Don't Kill Off the Estate Tax
By Matthew Miller

(FORTUNE Magazine) – President Bush won't make his case this baldly in his maiden address to Congress next week, but the tacit battle cry of his tax plan is "leave no heir behind!" W.'s call to repeal the "death tax" reflects the clash of values that will rage all year in Washington. Now before you start calling me a socialist (I'm tipping my hand here), let's be straight with each other: My family would win big from an estate tax repeal. So would yours (the average net worth of a FORTUNE reader is $2.2 million). And so would Bush's and his Cabinet members'--their kids stand to gain an extra $200 million, according to my back-of-the-envelope calculations.
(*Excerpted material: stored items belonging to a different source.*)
-- ==== Sys2Proof/Laws/KeyDrive.lean ====
section
/-! SUPPORT. What the Key Drive Unit's operations can do: each leaves the plates, the record and every key record but its drive
part (`Tower.DriveOnly`), and each keeps the laws of the queue and of the moving count (R124, R125, R127). -/

namespace Sys2Proof.Machine

/-! ### Counting keys after one record changed -/

theorem countP_modify {α : Type} (p : α → Bool) (f : α → α) {l : List α} {k : Nat} {a : α} (h : l[k]? = some a) :
    (l.modify k f).countP p + (p a).toNat = l.countP p + (p (f a)).toNat := by
  induction l generalizing k with
  | nil => simp at h
  | cons b l ih =>
    cases k with
    | zero =>
      obtain rfl : b = a := by simpa using h
      simp only [List.modify_zero_cons, List.countP_cons]
      cases p b <;> cases p (f b) <;> simp
    | succ k =>
      have := ih (k := k) (by simpa using h)
      simp only [List.modify_succ_cons, List.countP_cons]
      omega

theorem countP_pos_of_getElem? {α : Type} {p : α → Bool} {l : List α} {k : Nat} {a : α} (h : l[k]? = some a)
    (hp : p a = true) : 0 < l.countP p :=
  List.countP_pos_iff.mpr ⟨a, List.mem_of_getElem? h, hp⟩

/-- Changing a record to itself changes nothing. -/
theorem modify_eq_self {α : Type} {f : α → α} {l : List α} {k : Nat} (h : ∀ a, l[k]? = some a → f a = a) :
    l.modify k f = l := by
  apply List.ext_getElem?
  intro j
  rw [List.getElem?_modify]
  by_cases hj : k = j
  · subst hj
    cases ha : l[k]? with
    | none => simp
    | some a => simp [h a ha]
  · simp [hj]

/-- Two records have the same drive state wherever a list is changed at one key alone. -/
theorem getElem?_modify_self {α : Type} (f : α → α) (l : List α) (k : Nat) : (l.modify k f)[k]? = l[k]?.map f := by
  simp

theorem getElem?_modify_ne {α : Type} (f : α → α) (l : List α) {k j : Nat} (h : j ≠ k) : (l.modify k f)[j]? = l[j]? := by
  rw [List.getElem?_modify]
  simp [Ne.symm h]

/-! ### Only drive parts change -/

/-- A key record without its drive part. -/
def KeyRec.undriven (key : KeyRec) : KeyRec := { key with drive := .unknown }

theorem KeyRec.sameButDrive_iff (a b : KeyRec) : a.sameButDrive b ↔ b.undriven = a.undriven := by
  cases a; cases b
  simp [KeyRec.sameButDrive, KeyRec.undriven]

@[simp] theorem KeyRec.undriven_drive (key : KeyRec) (d : Drive) : KeyRec.undriven { key with drive := d } = key.undriven := rfl

theorem map_modify_of_eq {α β : Type} {g : α → β} {f : α → α} (h : ∀ a, g (f a) = g a) (l : List α) (k : Nat) :
    (l.modify k f).map g = l.map g := by
  apply List.ext_getElem?
  intro j
  simp only [List.getElem?_map, List.getElem?_modify]
  cases l[j]? with
  | none => rfl
  | some a => by_cases hj : k = j <;> simp [hj, h]

/-- The tower differs in nothing but drive parts, queue, moving count, tower state, last sweep sent and messages made. -/
def Tower.DriveOnly (tw tw' : Tower) : Prop := tw.SamePlates tw' ∧ tw'.keys.map KeyRec.undriven = tw.keys.map KeyRec.undriven

theorem Tower.DriveOnly.refl (tw : Tower) : tw.DriveOnly tw := ⟨⟨rfl, rfl, rfl, rfl, rfl, rfl⟩, rfl⟩

theorem Tower.DriveOnly.trans {a b c : Tower} (h : a.DriveOnly b) (h' : b.DriveOnly c) : a.DriveOnly c := by
  obtain ⟨⟨h1, h2, h3, h4, h5, h6⟩, hk⟩ := h
  obtain ⟨⟨g1, g2, g3, g4, g5, g6⟩, gk⟩ := h'
  exact ⟨⟨g1.trans h1, g2.trans h2, g3.trans h3, g4.trans h4, g5.trans h5, g6.trans h6⟩, gk.trans hk⟩

theorem Tower.DriveOnly.keys_length {a b : Tower} (h : a.DriveOnly b) : b.keys.length = a.keys.length := by
  simpa using congrArg List.length h.2

theorem Tower.DriveOnly.z {a b : Tower} (h : a.DriveOnly b) : b.z = a.z := by
  simp [Tower.z, h.1.1]

/-- Every key record is the one it was but for its drive part. -/
theorem Tower.DriveOnly.key {a b : Tower} (h : a.DriveOnly b) (k : Nat) :
    b.keys[k]?.map KeyRec.undriven = a.keys[k]?.map KeyRec.undriven := by
  simpa using congrArg (·[k]?) h.2

theorem Tower.driveOnly_send (tw : Tower) (m : DriveMessage) : tw.DriveOnly (tw.send m) :=
  ⟨⟨rfl, rfl, rfl, rfl, rfl, by simp⟩, rfl⟩

theorem Tower.driveOnly_updateKey (tw : Tower) (k : Nat) (f : KeyRec → KeyRec)
    (h : ∀ key, (f key).undriven = key.undriven) : tw.DriveOnly (tw.updateKey k f) :=
  ⟨⟨rfl, rfl, rfl, rfl, rfl, rfl⟩, map_modify_of_eq h _ _⟩

theorem Tower.driveOnly_setDrive (tw : Tower) (k : Nat) (d : Drive) : tw.DriveOnly (tw.setDrive k d) :=
  tw.driveOnly_updateKey k _ fun _ => rfl

theorem Tower.driveOnly_survey (tw : Tower) (k : Nat) : tw.DriveOnly (tw.survey k) :=
  (tw.driveOnly_setDrive k .unknown).trans (Tower.driveOnly_send _ _)

theorem Tower.driveOnly_surveyAll (tw : Tower) (ks : List Nat) : tw.DriveOnly (tw.surveyAll ks) := by
  induction ks generalizing tw with
  | nil => exact .refl _
  | cons k ks ih => exact (tw.driveOnly_survey k).trans (ih _)

theorem Tower.driveOnly_enqueue (tw : Tower) (k : Nat) : tw.DriveOnly (tw.enqueue k) :=
  ⟨⟨rfl, rfl, rfl, rfl, rfl, rfl⟩,
    (tw.driveOnly_updateKey k (fun key => { key with drive := key.drive.toQueued }) fun _ => rfl).2⟩

theorem Tower.driveOnly_dequeue (tw : Tower) (k : Nat) : tw.DriveOnly (tw.dequeue k) :=
  ⟨⟨rfl, rfl, rfl, rfl, rfl, rfl⟩,
    (tw.driveOnly_updateKey k (fun key => { key with drive := key.drive.toIdle }) fun _ => rfl).2⟩

theorem Tower.driveOnly_endMove (tw : Tower) (k : Nat) (d : Drive) : tw.DriveOnly (tw.endMove k d) :=
  ⟨⟨rfl, rfl, rfl, rfl, rfl, rfl⟩, (tw.driveOnly_setDrive k d).2⟩

theorem Tower.driveOnly_state (tw : Tower) (st : TowerState) : tw.DriveOnly { tw with state := st } :=
  ⟨⟨rfl, rfl, rfl, rfl, rfl, rfl⟩, rfl⟩

/-! ### Sweep check and drain check (R118, R120) -/

/-- The sweep check sends nothing, or sends the computed sweep (R120). -/
theorem Tower.sweepCheck_cases (tw : Tower) :
    (tw.sweepCheck = tw ∧ (tw.sweep = none ∨ tw.lastSweep = tw.sweep)) ∨
    ∃ v, tw.sweep = some v ∧ tw.lastSweep ≠ some v ∧ tw.sweepCheck = { tw.send (.sweep v) with lastSweep := some v } := by
  unfold Tower.sweepCheck
  cases h : tw.sweep with
  | none => exact .inl ⟨rfl, .inl rfl⟩
  | some v =>
    by_cases h2 : tw.lastSweep = some v
    · exact .inl ⟨by simp [h2], .inr h2⟩
    · exact .inr ⟨v, rfl, h2, by simp [h2]⟩

@[simp] theorem Tower.sweepCheck_keys (tw : Tower) : tw.sweepCheck.keys = tw.keys := by
  rcases tw.sweepCheck_cases with ⟨h, -⟩ | ⟨v, -, -, h⟩ <;> simp [h]
@[simp] theorem Tower.sweepCheck_queue (tw : Tower) : tw.sweepCheck.queue = tw.queue := by
  rcases tw.sweepCheck_cases with ⟨h, -⟩ | ⟨v, -, -, h⟩ <;> simp [h]
@[simp] theorem Tower.sweepCheck_moving (tw : Tower) : tw.sweepCheck.moving = tw.moving := by
  rcases tw.sweepCheck_cases with ⟨h, -⟩ | ⟨v, -, -, h⟩ <;> simp [h]
@[simp] theorem Tower.sweepCheck_state (tw : Tower) : tw.sweepCheck.state = tw.state := by
  rcases tw.sweepCheck_cases with ⟨h, -⟩ | ⟨v, -, -, h⟩ <;> simp [h]

theorem Tower.driveOnly_sweepCheck (tw : Tower) : tw.DriveOnly tw.sweepCheck := by
  rcases tw.sweepCheck_cases with ⟨h, -⟩ | ⟨v, -, -, h⟩ <;> rw [h]
  · exact .refl _
  · exact (tw.driveOnly_send (.sweep v)).trans ⟨⟨rfl, rfl, rfl, rfl, rfl, rfl⟩, rfl⟩

/-- The drain check leaves the tower, or a drained PRESETTING tower enters PRINTING with its sweep check (R118). -/
theorem Tower.drainCheck_cases (tw : Tower) :
    tw.drainCheck = tw ∨
    (tw.state = .presetting ∧ tw.queue = [] ∧ tw.moving = 0 ∧ tw.drainCheck = { tw with state := .printing }.sweepCheck) := by
  unfold Tower.drainCheck
  split
  · next h => exact .inr ⟨h.1, h.2.1, h.2.2, rfl⟩
  · exact .inl rfl

@[simp] theorem Tower.drainCheck_keys (tw : Tower) : tw.drainCheck.keys = tw.keys := by
  rcases tw.drainCheck_cases with h | ⟨-, -, -, h⟩ <;> simp [h]
@[simp] theorem Tower.drainCheck_queue (tw : Tower) : tw.drainCheck.queue = tw.queue := by
  rcases tw.drainCheck_cases with h | ⟨-, -, -, h⟩ <;> simp [h]
@[simp] theorem Tower.drainCheck_moving (tw : Tower) : tw.drainCheck.moving = tw.moving := by
  rcases tw.drainCheck_cases with h | ⟨-, -, -, h⟩ <;> simp [h]

theorem Tower.driveOnly_drainCheck (tw : Tower) : tw.DriveOnly tw.drainCheck := by
  rcases tw.drainCheck_cases with h | ⟨-, -, -, h⟩ <;> rw [h]
  · exact .refl _
  · exact (tw.driveOnly_state .printing).trans (Tower.driveOnly_sweepCheck _)

/-- The drain check takes a tower neither into nor out of DARK, and neither starts nor stops it running. -/
theorem Tower.drainCheck_state (tw : Tower) :
    tw.drainCheck.state = tw.state ∨ (tw.state = .presetting ∧ tw.drainCheck.state = .printing) := by
  rcases tw.drainCheck_cases with h | ⟨hs, -, -, h⟩ <;> simp [h]
  exact .inr hs

/-! ### Dispatch (R127) -/

/-- What one turn of dispatch does, and when (R127). -/
theorem Tower.dispatchHead_eq_some {tw tw' : Tower} (h : tw.dispatchHead = some tw') :
    ∃ k rest key position target, tw.queue = k :: rest ∧ tw.running = true ∧ tw.moving < tw.config.drive.concurrency ∧
      tw.keys[k]? = some key ∧ key.drive = .queued position ∧ key.target = some target ∧
      tw' = ({ tw with queue := rest, moving := tw.moving + 1 }.setDrive k
        (.moving position target.steps tw.config.drive.moveTimeout)).send (.move k target.steps) := by
  unfold Tower.dispatchHead at h
  split at h
  · cases h
  · next k rest hq =>
    split at h
    · next hc =>
      rw [Bool.and_eq_true, decide_eq_true_eq] at hc
      split at h
      · next key hk =>
        split at h
        · next position target hd ht =>
          exact ⟨k, rest, key, position, target, hq, hc.1, hc.2, hk, hd, ht, (Option.some.inj h).symm⟩
        · cases h
      · cases h
    · cases h

/-- A property that one turn of dispatch keeps is kept by the dispatch check. -/
theorem Tower.dispatch_keeps {Inv : Tower → Prop} (hstep : ∀ tw tw', Inv tw → tw.dispatchHead = some tw' → Inv tw')
    {tw : Tower} (h : Inv tw) : Inv tw.dispatch := by
  have : ∀ n tw, Inv tw → Inv (Tower.dispatchTurns n tw) := by
    intro n
    induction n with
    | zero => intro tw h; exact h
    | succ n ih =>
      intro tw h
      unfold Tower.dispatchTurns
      split
      · next tw' e => exact ih _ (hstep _ _ h e)
      · exact h
  exact this _ _ h

theorem Tower.driveOnly_dispatchHead {tw tw' : Tower} (h : tw.dispatchHead = some tw') : tw.DriveOnly tw' := by
  obtain ⟨k, rest, key, position, target, -, -, -, -, -, -, rfl⟩ := Tower.dispatchHead_eq_some h
  exact (Tower.DriveOnly.trans ⟨⟨rfl, rfl, rfl, rfl, rfl, rfl⟩, rfl⟩ (Tower.driveOnly_setDrive _ _ _)).trans
    (Tower.driveOnly_send _ _)

theorem Tower.driveOnly_dispatch (tw : Tower) : tw.DriveOnly tw.dispatch :=
  Tower.dispatch_keeps (Inv := tw.DriveOnly) (fun _ _ h e => h.trans (Tower.driveOnly_dispatchHead e)) (.refl _)

@[simp] theorem Tower.dispatch_state (tw : Tower) : tw.dispatch.state = tw.state :=
  Tower.dispatch_keeps (Inv := fun u => u.state = tw.state) (fun a b h e => by
    obtain ⟨k, rest, key, position, target, -, -, -, -, -, -, rfl⟩ := Tower.dispatchHead_eq_some e
    simpa using h) rfl

/-- A tower that is not running dispatches nothing (R127). -/
theorem Tower.dispatch_of_not_running {tw : Tower} (h : tw.running = false) : tw.dispatch = tw := by
  have : ∀ n, Tower.dispatchTurns n tw = tw := by
    intro n
    cases n with
    | zero => rfl
    | succ n =>
      unfold Tower.dispatchTurns
      split
      · next e =>
        obtain ⟨_, _, _, _, _, _, hr, _⟩ := Tower.dispatchHead_eq_some e
        rw [h] at hr; cases hr
      · rfl
  exact this _

/-- Dispatch from an empty queue does nothing (R127). -/
theorem Tower.dispatch_of_queue_nil {tw : Tower} (h : tw.queue = []) : tw.dispatch = tw := by
  simp [Tower.dispatch, h, Tower.dispatchTurns]

/-! ### Queueing a key (R126, R131, R135) -/

/-- A key that stands away from its target is IDLE and has a target elsewhere. -/
theorem Tower.isAway_iff (tw : Tower) (k : Nat) :
    tw.isAway k = true ↔ ∃ key position target, tw.keys[k]? = some key ∧ key.drive = .idle position ∧
      key.target = some target ∧ target.steps ≠ position := by
  unfold Tower.isAway
  cases hk : tw.keys[k]? with
  | none => simp
  | some key =>
    cases hd : key.drive <;> cases ht : key.target <;> simp [hd, ht]

theorem Tower.requeue_cases (tw : Tower) (k : Nat) :
    (tw.state ≠ .dark ∧ tw.isAway k = true ∧ tw.requeue k = tw.enqueue k) ∨
    ((tw.state = .dark ∨ tw.isAway k = false) ∧ tw.requeue k = tw) := by
  unfold Tower.requeue
  by_cases h1 : tw.state = .dark
  · exact .inr ⟨.inl h1, by simp [h1]⟩
  · cases h2 : tw.isAway k with
    | true => exact .inl ⟨h1, rfl, by simp [h1]⟩
    | false => exact .inr ⟨.inr rfl, by simp⟩

theorem Tower.seekTarget_cases (tw : Tower) (k : Nat) :
    (tw.state ≠ .dark ∧ tw.isAway k = true ∧ tw.seekTarget k = (tw.enqueue k).dispatch) ∨
    ((tw.state = .dark ∨ tw.isAway k = false) ∧ tw.seekTarget k = tw) := by
  unfold Tower.seekTarget
  by_cases h1 : tw.state = .dark
  · exact .inr ⟨.inl h1, by simp [h1]⟩
  · cases h2 : tw.isAway k with
    | true => exact .inl ⟨h1, rfl, by simp [h1]⟩
    | false => exact .inr ⟨.inr rfl, by simp⟩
Let's transcend our mutual self-interest for a moment and commune as the fair-minded business people we pretend to be. First some facts: The $675,000 per person exemption (which will rise to $1 million by 2006) means that 98% of all estates aren't taxed; a few thousand families pay nearly half the tab; and few families have to hold fire sales to pay their estate tax bills--family farms or firms compose most of the value of just six in 10,000 estates. While Bush touts the death tax's 55% top marginal rate as proof of the scheme's confiscatory madness, by the time you factor in various exemptions, the effective rate on those estates is actually 17%.
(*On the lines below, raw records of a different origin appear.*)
/-- One entry of a PRINTING tower, by the checks of R100. -/
theorem State.measure_one : s.measure t sheet [(k, x)] =
    if key.drive.state ≠ .idle then (s, { LoopCounters.zero with stateSkipped := 1 })
    else if sheetBefore sheet key.settleUntil then (s, { LoopCounters.zero with settleSkipped := 1 })
    else if (clamp (-1000) 1000 x).natAbs ≤ (s.tower t).config.loop.deadband then
      (s, { LoopCounters.zero with deadbandSkipped := 1 })
    else (s.putAcc t k key.acc (clamp (-200) 200 (key.acc + loopDelta (s.tower t).config.loop (clamp (-1000) 1000 x))),
      { LoopCounters.zero with applied := 1 }) := by
  rw [State.measure_of_running t sheet hrunning]
  simp only [State.measureEntries, State.measureEntry, hkey]
  rfl

end OneEntry

/-- Settles O38. -/
theorem measureIsGatedAndCounted : Obligations.MeasureIsGatedAndCounted := by
  refine ⟨fun p t b sheet first rest s hfree hb hpermits hlo hlo' hhi hentries hnow => ?_,
    fun p b sheet entries s hfree hlo hhi hvalues => ?_⟩
  · intro measure answer
    set named : List (Byte × Int) → List (Nat × Int) := fun entries => entries.map fun e => (e.1.toNat, e.2) with hnamed
    have hvalues : ∀ e ∈ first ++ rest, -32768 ≤ e.2 ∧ e.2 ≤ 32767 := fun e he =>
      ⟨(hentries e he).1, (hentries e he).2.1⟩
    have hkeys : ∀ e ∈ first ++ rest, e.1.toNat < (s.tower t).z := fun e he => (hentries e he).2.2
    set clamped : List (Byte × Int) → Bool := fun entries => decide (∃ e ∈ entries, e.2 < -1000 ∨ 1000 < e.2) with hclamped
    have hfirst := exec_measure_ok hfree hlo (by omega) (fun e he => hvalues e (List.mem_append_left rest he)) hb hpermits
      (fun e he => hkeys e (List.mem_append_left rest he)) hnow
    have hwhole := exec_measure_ok (entries := first ++ rest) hfree (by rw [List.length_append]; omega)
      (by rw [List.length_append]; omega) hvalues hb hpermits hkeys hnow
    obtain ⟨hsum, hsame⟩ := s.measure_twice t p sheet (named first) (named rest)
      (measureReply (clamped first) (s.measure t sheet (named first)).2)
      (measureReply (clamped rest) ((((s.measure t sheet (named first)).1.addCounts t (s.measure t sheet (named first)).2).sendReply p
        (measureReply (clamped first) (s.measure t sheet (named first)).2)).release p |>.measure t sheet (named rest)).2)
      (measureReply (clamped (first ++ rest)) (s.measure t sheet (named (first ++ rest))).2)
    have happend : named (first ++ rest) = named first ++ named rest := List.map_append
    obtain ⟨hsameBut, -, hconfig, -, -⟩ := s.measure_measuredFrom t sheet (named first)
    set out := s.measure t sheet (named first) with hout
    set u := (out.1.addCounts t out.2).sendReply p (measureReply (clamped first) out.2) with hu
    obtain ⟨-, hsheets, -, haccess, -, -⟩ : SameBut t s u :=
      (hsameBut.trans (State.setTower_sameBut ..)).sendReply p _
    have hz : ((u.release p).tower t).z = (s.tower t).z := by
      rw [State.release_tower, hu, State.sendReply_tower, State.addCounts_eq, State.recounted_tower]
      exact congrArg (fun c : TowerConfig => c.geometry.z) hconfig
    have hpermits' : (u.release p).Permits p t.val := by
      simpa only [State.Permits, State.release_access, haccess] using hpermits
    have hsecond := exec_measure_ok (s := u.release p) (State.release_busy u p) hlo' (by omega)
      (fun e he => hvalues e (List.mem_append_right first he)) hb hpermits'
      (fun e he => by rw [hz]; exact hkeys e (List.mem_append_right first he)) (by rw [State.release_sheets, hsheets]; exact hnow)
    have hreply : ∀ (s' : State) (entries : List (Byte × Int)) (n : MeasureCounts),
        ((s'.sendReply p (measureReply (clamped entries) n)).port p).reply =
          some (answer (if clamped entries then 0x01#8 else 0x00#8) n) := fun s' entries n => by
      rw [State.sendReply_port_same]
      rfl
    refine ⟨u, _, _, _, _, out.2, ((u.release p).measure t sheet (named rest)).2, hfirst, hreply .., ?_, hsecond, hreply .., ?_,
      hwhole, ?_, ?_⟩
    · exact (s.measure_total t sheet (named first)).trans (List.length_map ..)
    · exact ((u.release p).measure_total t sheet (named rest)).trans (List.length_map ..)
    · refine (hreply _ (first ++ rest) _).trans ?_
      have hcounts : (s.measure t sheet (named (first ++ rest))).2 = out.2.sum ((u.release p).measure t sheet (named rest)).2 := by
        rw [happend]
        exact hsum
      have hor : clamped (first ++ rest) = (clamped first || clamped rest) := by
        rw [Bool.eq_iff_iff]
        simp only [hclamped, Bool.or_eq_true, decide_eq_true_eq, List.mem_append, or_and_right, exists_or]
      have hresult : (if clamped (first ++ rest) then 0x01#8 else 0x00#8 : Byte) =
          if (if clamped first then 0x01#8 else 0x00#8 : Byte) = 0x01#8 then 0x01#8 else if clamped rest then 0x01#8 else 0x00#8 := by
        rw [hor]
        cases clamped first <;> cases clamped rest <;> rfl
      exact congrArg some (congrArg₂ answer hresult hcounts)
    · have hsame' := hsame
      rw [← happend] at hsame'
      exact hsame'
  · intro args refused r
    have hr : ∀ n, [0xA0#8, r, BitVec.ofNat 8 n.applied, BitVec.ofNat 8 n.settleSkipped, BitVec.ofNat 8 n.deadbandSkipped,
        BitVec.ofNat 8 n.stateSkipped] = measureReply (decide (∃ e ∈ entries, e.2 < -1000 ∨ 1000 < e.2)) n := fun n => by
      simp only [measureReply, decide_eq_true_eq]
      rfl
    refine ⟨exec_measure_of_no_tower hfree hlo hhi hvalues, fun t hb hpermits hsound hlength => ?_⟩
    intro tw counted running
    have hcounted : ∀ n, counted n =
        (s.addCounts t n).sendReply p (measureReply (decide (∃ e ∈ entries, e.2 < -1000 ∨ 1000 < e.2)) n) := fun n =>
      congrArg (State.sendReply (s.addCounts t n) p) (hr n)
    refine ⟨exec_measure_of_range hfree hlo hhi hvalues hb hpermits, fun hkeys hnow => ?_⟩
    have hexec := exec_measure_ok hfree hlo hhi hvalues hb hpermits hkeys hnow
    refine ⟨fun hnot => ?_, ?_, fun kb x key hrunning hone hkey => ?_⟩
    · rw [State.measure_of_not_running t sheet hnot, List.length_map] at hexec
      rw [hcounted]
      exact hexec
    · obtain ⟨hsameBut, hmasters, -, hcounters, -⟩ := s.measure_measuredFrom t sheet (entries.map fun e => (e.1.toNat, e.2))
      refine ⟨_, (s.measure t sheet (entries.map fun e => (e.1.toNat, e.2))).2, hexec, ?_, ?_, ?_, ?_⟩
      · exact (s.measure_total t sheet _).trans (List.length_map ..)
      · rw [hcounted, State.sendReply_tower, State.sendReply_tower, State.addCounts_eq, State.addCounts_eq, State.recounted_tower,
          State.recounted_tower, hcounters]
        rfl
      · rw [hcounted, State.sendReply_port_same, State.sendReply_port_same]
      · exact (hsameBut.trans (State.setTower_sameBut ..)).sendReply p _
    · intro dev early acc one
      subst hone
      have hmeasure := State.measure_one hkey hrunning sheet x
      have hdev : clamp (-1000) 1000 x = dev := clamp_eq_max_min (by decide) x
      have hacc : clamp (-200) 200 (key.acc + loopDelta tw.config.loop dev) = acc := by
        rw [loopDelta_eq]
        exact clamp_eq_max_min (by decide) _
      rw [hdev, hacc] at hmeasure
      have hearly : sheetBefore sheet key.settleUntil = true ↔ early := sheetBefore_iff ..
      have hentry : [(kb, x)].map (fun e : Byte × Int => (e.1.toNat, e.2)) = [(kb.toNat, x)] := rfl
      simp only [hentry] at hexec
      refine ⟨fun hbusy => ?_, fun hidle hwindow => ?_, fun hidle hopen hsmall => ?_, fun hidle hopen hlarge => ⟨fun hsame => ?_, ?_⟩⟩
      · rw [if_pos hbusy] at hmeasure
        rw [hmeasure] at hexec
        rw [hcounted]
        exact hexec
      · rw [if_neg (not_not.mpr hidle), if_pos (hearly.mpr hwindow)] at hmeasure
        rw [hmeasure] at hexec
        rw [hcounted]
        exact hexec
      · rw [if_neg (not_not.mpr hidle), if_neg (mt hearly.mp hopen), if_pos hsmall] at hmeasure
        rw [hmeasure] at hexec
        rw [hcounted]
        exact hexec
      all_goals rw [if_neg (not_not.mpr hidle), if_neg (mt hearly.mp hopen), if_neg (Nat.not_le.mpr hlarge)] at hmeasure
      · rw [hmeasure, State.putAcc, if_pos hsame] at hexec
        rw [hcounted]
        exact hexec
      · rw [hmeasure] at hexec
        obtain ⟨key', hkey', hacc', htrim', hsettle'⟩ := s.putAcc_key t hkey acc
        refine ⟨_, key', hexec, ?_, hacc', htrim', hsettle', ?_⟩
        · rw [State.sendReply_tower, State.addCounts_eq, State.recounted_tower]
          exact hkey'
        · rw [hcounted, State.sendReply_port_same, State.sendReply_port_same]
          rfl

end Sys2Proof.Machine

/-! SUPPORT. An applied measurement moves its key (R97, R126, R127). -/

namespace Sys2Proof.Machine

/-! ### The dispatch check of one key -/

theorem Tower.dispatch_of_no_head {tw : Tower} (h : tw.dispatchHead = none) : tw.dispatch = tw := by
  unfold Tower.dispatch
  cases tw.queue.length with
  | zero => rfl
  | succ n => simp only [Tower.dispatchTurns, h]

/-- With every motor slot taken nothing is sent (R127). -/
theorem Tower.dispatch_of_full {tw : Tower} (h : tw.config.drive.concurrency ≤ tw.moving) : tw.dispatch = tw := by
  refine Tower.dispatch_of_no_head ?_
  cases hhead : tw.dispatchHead with
  | none => rfl
  | some tw' =>
    obtain ⟨-, -, -, -, -, -, -, hslot, -⟩ := Tower.dispatchHead_eq_some hhead
    exact absurd hslot (Nat.not_lt.mpr h)

/-- A key alone in the queue is sent at once where a motor slot is free (R127). -/
theorem Tower.dispatch_of_alone {tw : Tower} {k q : Nat} {key : KeyRec} {g : Target} (hqueue : tw.queue = [k])
    (hrunning : tw.running = true) (hslot : tw.moving < tw.config.drive.concurrency) (hkey : tw.keys[k]? = some key)
    (hdrive : key.drive = .queued q) (htarget : key.target = some g) : tw.dispatch = { tw with
      keys := tw.keys.set k { key with drive := .moving q g.steps tw.config.drive.moveTimeout }
      queue := []
      moving := tw.moving + 1
      port := tw.port.send (.move k g.steps) } := by
  have hhead := Tower.dispatchHead_of_head hqueue hrunning hslot hkey hdrive htarget
  have hdone : tw.dispatch = (({ tw with queue := [], moving := tw.moving + 1 }.setDrive k
      (.moving q g.steps tw.config.drive.moveTimeout)).send (.move k g.steps) : Tower) := by
    rw [Tower.dispatch, hqueue]
    simp only [List.length_singleton, Tower.dispatchTurns, hhead]
  rw [hdone, setDrive_eq (tw := { tw with queue := [], moving := tw.moving + 1 }) hkey]
  rfl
The Republican Party's triumph in disguising a $30-billion-a-year boon for heirs is marketing genius of the highest order. The estate tax affects a sliver of the American aristocracy in ways that won't alter these scions' lifestyles. (Even a coalition of plutocrats, including Warren Buffett, is urging Bush to leave the tax in place.) W. needs to ask: Is it right to end the estate tax for the small number of heirs who bear its brunt?

The answer depends on whether you think politics should be about principles or about something down and dirty like justice. As White House economic advisor Larry Lindsey told me, it's easy to feel violated if you're taxed when you earn the money and again after you've saved it. Having the feds swarm in for one last bite after you've died takes statist lust too far.

But that admittedly powerful argument shouldn't end the debate. Politics is an endless series of pragmatic moral tradeoffs: Given our political and economic equilibrium, what should our next priorities be? Our new surpluses have emerged after two decades in which the rich have truly thrived. We should thus compare what $30 billion (rising to $60 billion after 2011) will do for a few wealthy children to what federal cash could do for, say, America's 43 million uninsured, or urban kids without preschool, or some other worthy cause. (Don't tell me you can't think of one.) Despite the President's pledge to "leave no child behind," his budget puts just two new dollars into schools and expanded health coverage for every $3 it hands back to heirs.

Seen this way, an estate tax repeal is hardly "compassionate"; it's not really "conservative" either. As conservative economist Irwin Stelzer argues, it is a contradiction for the right wing to oppose affirmative action and estate taxes. If you're against giving certain groups advantages because of an arbitrary trait like race, how can you be in favor of preserving advantages for others because of an arbitrary asset like rich parents?

But then, no one said the class war would be pretty. Especially inside my own family. My Republican relatives are thrilled by the impending return of "our money." Me, I tell my in-laws that I can't wait until the day America has banished poverty--at that point, I'll gladly crusade against today's unholy denial of heirs' rights. In the meantime, of course, someone has to have the courage to be the idiot son-in-law.